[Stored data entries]
/-! ### The codec -/

/-- The round trips of 40_codec.md section 4, which the spec derives, and its last sentence: the command and acknowledge
decoders do not read the reserved bytes (D7). -/
def Obligations.CodecRoundTrips : Prop :=
  ∀ c : Config, c.WellFormed →
    (decCmd c (encCmd c .start) = .ok .start ∧ decCmd c (encCmd c .stop) = .ok .stop)
    ∧ (∀ v : AdcValue, ∃ f, encAdc c v.toNat = .ok f ∧ decAdc c f = .ok v)
    ∧ (∀ a : Ack, decAck c (encAck c a) = .ok a)
    ∧ (∀ (f : Frame) (v : AdcValue), decAdc c f = .ok v →
        ∃ g, encAdc c v.toNat = .ok g ∧ g.id = f.id ∧ g.data = f.data ∧ (f.dlc = 8 → g.dlc = f.dlc))
    ∧ (∀ (f : Frame) (r : Reserved), decCmd c { f with data := Payload.tagged f.data.d0 r } = decCmd c f
        ∧ decAck c { f with data := Payload.tagged f.data.d0 r } = decAck c f)

/-- 40_codec.md section 4, which the spec derives: a frame made by one encoder is refused by the decoders of the other two
kinds, and no frame is of two kinds. -/
def Obligations.CrossKindRefusal : Prop :=
  ∀ c : Config, c.WellFormed →
    (∀ x : Command, decAdc c (encCmd c x) = .error .malformedFrame ∧ decAck c (encCmd c x) = .error .malformedFrame)
    ∧ (∀ (v : Nat) (f : Frame), encAdc c v = .ok f →
        decCmd c f = .error .malformedFrame ∧ decAck c f = .error .malformedFrame)
    ∧ (∀ a : Ack, decCmd c (encAck c a) = .error .malformedFrame ∧ decAdc c (encAck c a) = .error .malformedFrame)
    ∧ (∀ (f : Frame) (x : DecodedCommand), decCmd c f = .ok x →
        decAck c f = .error .malformedFrame ∧ decAdc c f = .error .malformedFrame)
    ∧ (∀ (f : Frame) (a : Ack), decAck c f = .ok a → decAdc c f = .error .malformedFrame)

/-- R94, R95, R132: up to 4095 `ENC.ADC` answers a frame on the data identifier of length 8 whose payload is the decimal numeral
padded with zeros to eight digits (R95), each digit as its digit byte (R94); above 4095 it answers `OutOfRange` and there is no
frame (R132). -/
def Obligations.AdcPayloadIsTheNumeral : Prop :=
  ∀ c : Config, c.WellFormed → ∀ v : Nat,
    (4095 < v → encAdc c v = .error (.outOfRange v))
    ∧ (v ≤ 4095 → ∃ f, encAdc c v = .ok f ∧ f.id = c.idAdcData ∧ f.dlc = 8
        ∧ f.data.d0 = c.digitBase ∧ f.data.d1 = c.digitBase ∧ f.data.d2 = c.digitBase ∧ f.data.d3 = c.digitBase
        ∧ f.data.d4.toNat = c.digitBase.toNat + v / 1000 ∧ f.data.d5.toNat = c.digitBase.toNat + v / 100 % 10
        ∧ f.data.d6.toNat = c.digitBase.toNat + v / 10 % 10 ∧ f.data.d7.toNat = c.digitBase.toNat + v % 10)

/-- The decode direction of 30_encoding.md section 3 as one equivalence: a data frame decodes exactly when every byte is a digit
byte and the digits spell at most 4095; the value is the one they spell. -/
def Obligations.AdcDecodesExactlyTheLegalPayloads : Prop :=
  ∀ c : Config, c.WellFormed → ∀ (f : Frame) (v : AdcValue),
    decAdc c f = .ok v ↔
      f.id = c.idAdcData
        ∧ (∀ b ∈ f.data.bytes, c.digitBase.toNat ≤ b.toNat ∧ b.toNat ≤ c.digitBase.toNat + 9)
        ∧ v.toNat = (f.data.d0.toNat - c.digitBase.toNat) * 10 ^ 7 + (f.data.d1.toNat - c.digitBase.toNat) * 10 ^ 6
            + (f.data.d2.toNat - c.digitBase.toNat) * 10 ^ 5 + (f.data.d3.toNat - c.digitBase.toNat) * 10 ^ 4
            + (f.data.d4.toNat - c.digitBase.toNat) * 10 ^ 3 + (f.data.d5.toNat - c.digitBase.toNat) * 10 ^ 2
            + (f.data.d6.toNat - c.digitBase.toNat) * 10 + (f.data.d7.toNat - c.digitBase.toNat)

/-- R131, R132: what `ENC.CMD` and `ENC.ADC` answer; nothing else of the state changes. On `OutOfRange` no frame exists. -/
def Obligations.CommandAndAdcEncodersAnswer : Prop :=
  ∀ s : State,
    exec (.encCmd .start) s = .next { s with
        outputs := [], result := some (.frame ⟨s.cfg.idCmdStart, 8, ⟨s.cfg.tagCmdStart, 0, 0, 0, 0, 0, 0, 0⟩⟩) }
    ∧ exec (.encCmd .stop) s = .next { s with
        outputs := [], result := some (.frame ⟨s.cfg.idCmdStop, 8, ⟨s.cfg.tagCmdStop, 0, 0, 0, 0, 0, 0, 0⟩⟩) }
    ∧ (s.cfg.WellFormed → ∀ v : Nat, 4095 < v →
        exec (.encAdc v) s = .next { s with outputs := [], result := some (.err (.outOfRange v)) })
    ∧ (s.cfg.WellFormed → ∀ v : Nat, v ≤ 4095 → ∃ d4 d5 d6 d7 : Byte,
        exec (.encAdc v) s = .next { s with outputs := [], result := some (.frame ⟨s.cfg.idAdcData, 8,
          ⟨s.cfg.digitBase, s.cfg.digitBase, s.cfg.digitBase, s.cfg.digitBase, d4, d5, d6, d7⟩⟩) }
        ∧ d4.toNat = s.cfg.digitBase.toNat + v / 1000 ∧ d5.toNat = s.cfg.digitBase.toNat + v / 100 % 10
        ∧ d6.toNat = s.cfg.digitBase.toNat + v / 10 % 10 ∧ d7.toNat = s.cfg.digitBase.toNat + v % 10)

/-- What `ENC.ACK` answers (40_codec.md section 2): Error goes out on the Stop-ack identifier. That the reserved bytes are zero is
the spec's decision D7. -/
def Obligations.AckEncoderAnswers : Prop :=
  ∀ s : State,
    exec (.encAck .startOk) s = .next { s with
        outputs := [], result := some (.frame ⟨s.cfg.idAckStart, 8, ⟨s.cfg.tagAckStartOk, 0, 0, 0, 0, 0, 0, 0⟩⟩) }
    ∧ exec (.encAck .stopOk) s = .next { s with
        outputs := [], result := some (.frame ⟨s.cfg.idAckStop, 8, ⟨s.cfg.tagAckStopOk, 0, 0, 0, 0, 0, 0, 0⟩⟩) }
    ∧ exec (.encAck .error) s = .next { s with
        outputs := [], result := some (.frame ⟨s.cfg.idAckStop, 8, ⟨s.cfg.tagAckError, 0, 0, 0, 0, 0, 0, 0⟩⟩) }

/-- The three verdicts of `DEC.CMD` (40_codec.md section 3), the identifier tested first; nothing else of the state changes.
That a frame on one command identifier with the other's tag is unrecognised is the spec's decision D8. -/
def Obligations.CommandDecoderAnswers : Prop :=
  ∀ (f : Frame) (s : State),
    (f.id ≠ s.cfg.idCmdStart → f.id ≠ s.cfg.idCmdStop →
      exec (.decCmd f) s = .next { s with outputs := [], result := some (.err .malformedFrame) })
    ∧ (f.id = s.cfg.idCmdStart → f.data.d0 = s.cfg.tagCmdStart →
      exec (.decCmd f) s = .next { s with outputs := [], result := some (.command .start) })
    ∧ (s.cfg.WellFormed → f.id = s.cfg.idCmdStop → f.data.d0 = s.cfg.tagCmdStop →
      exec (.decCmd f) s = .next { s with outputs := [], result := some (.command .stop) })
    ∧ (s.cfg.WellFormed → f.id = s.cfg.idCmdStart → f.data.d0 ≠ s.cfg.tagCmdStart →
      exec (.decCmd f) s = .next { s with outputs := [], result := some (.command (.unrecognised f.id f.data.d0)) })
    ∧ (s.cfg.WellFormed → f.id = s.cfg.idCmdStop → f.data.d0 ≠ s.cfg.tagCmdStop →
      exec (.decCmd f) s = .next { s with outputs := [], result := some (.command (.unrecognised f.id f.data.d0)) })

/-- `DEC.ACK` (40_codec.md section 3) accepts the three legal pairs and nothing else, the spec's decision D9; nothing else of the
state changes. -/
def Obligations.AckDecoderAnswers : Prop :=
  ∀ (f : Frame) (s : State), s.cfg.WellFormed →
    (f.id = s.cfg.idAckStart → f.data.d0 = s.cfg.tagAckStartOk →
      exec (.decAck f) s = .next { s with outputs := [], result := some (.acknowledge .startOk) })
    ∧ (f.id = s.cfg.idAckStop → f.data.d0 = s.cfg.tagAckStopOk →
      exec (.decAck f) s = .next { s with outputs := [], result := some (.acknowledge .stopOk) })
    ∧ (f.id = s.cfg.idAckStop → f.data.d0 = s.cfg.tagAckError →
      exec (.decAck f) s = .next { s with outputs := [], result := some (.acknowledge .error) })
    ∧ (¬(f.id = s.cfg.idAckStart ∧ f.data.d0 = s.cfg.tagAckStartOk) →
      ¬(f.id = s.cfg.idAckStop ∧ (f.data.d0 = s.cfg.tagAckStopOk ∨ f.data.d0 = s.cfg.tagAckError)) →
      exec (.decAck f) s = .next { s with outputs := [], result := some (.err .malformedFrame) })

/-- R135: `DEC.ADC` answers the value the eight digits spell, and `MalformedFrame` for a wrong identifier, for a byte that is no
digit byte, and for digits that spell more than 4095; nothing else of the state changes. -/
def Obligations.AdcDecoderAnswers : Prop :=
  ∀ (f : Frame) (s : State) (n : Nat), s.cfg.WellFormed →
    n = (f.data.d0.toNat - s.cfg.digitBase.toNat) * 10 ^ 7 + (f.data.d1.toNat - s.cfg.digitBase.toNat) * 10 ^ 6
      + (f.data.d2.toNat - s.cfg.digitBase.toNat) * 10 ^ 5 + (f.data.d3.toNat - s.cfg.digitBase.toNat) * 10 ^ 4
      + (f.data.d4.toNat - s.cfg.digitBase.toNat) * 10 ^ 3 + (f.data.d5.toNat - s.cfg.digitBase.toNat) * 10 ^ 2
      + (f.data.d6.toNat - s.cfg.digitBase.toNat) * 10 + (f.data.d7.toNat - s.cfg.digitBase.toNat) →
    (f.id ≠ s.cfg.idAdcData →
      exec (.decAdc f) s = .next { s with outputs := [], result := some (.err .malformedFrame) })
    ∧ (∀ b ∈ f.data.bytes, b.toNat < s.cfg.digitBase.toNat ∨ s.cfg.digitBase.toNat + 9 < b.toNat →
      exec (.decAdc f) s = .next { s with outputs := [], result := some (.err .malformedFrame) })
    ∧ (f.id = s.cfg.idAdcData →
      (∀ b ∈ f.data.bytes, s.cfg.digitBase.toNat ≤ b.toNat ∧ b.toNat ≤ s.cfg.digitBase.toNat + 9) →
      (n ≤ 4095 → exec (.decAdc f) s = .next { s with outputs := [], result := some (.value (BitVec.ofNat 12 n)) })
      ∧ (4095 < n → exec (.decAdc f) s = .next { s with outputs := [], result := some (.err .malformedFrame) }))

** To do **
Go through the records and copy each line with "decAck" in it.

** Result **
    ∧ (∀ a : Ack, decAck c (encAck c a) = .ok a)
        ∧ decAck c { f with data := Payload.tagged f.data.d0 r } = decAck c f)
    (∀ x : Command, decAdc c (encCmd c x) = .error .malformedFrame ∧ decAck c (encCmd c x) = .error .malformedFrame)
        decCmd c f = .error .malformedFrame ∧ decAck c f = .error .malformedFrame)
        decAck c f = .error .malformedFrame ∧ decAdc c f = .error .malformedFrame)
    ∧ (∀ (f : Frame) (a : Ack), decAck c f = .ok a → decAdc c f = .error .malformedFrame)
      exec (.decAck f) s = .next { s with outputs := [], result := some (.acknowledge .startOk) })
      exec (.decAck f) s = .next { s with outputs := [], result := some (.acknowledge .stopOk) })
      exec (.decAck f) s = .next { s with outputs := [], result := some (.acknowledge .error) })
      exec (.decAck f) s = .next { s with outputs := [], result := some (.err .malformedFrame) })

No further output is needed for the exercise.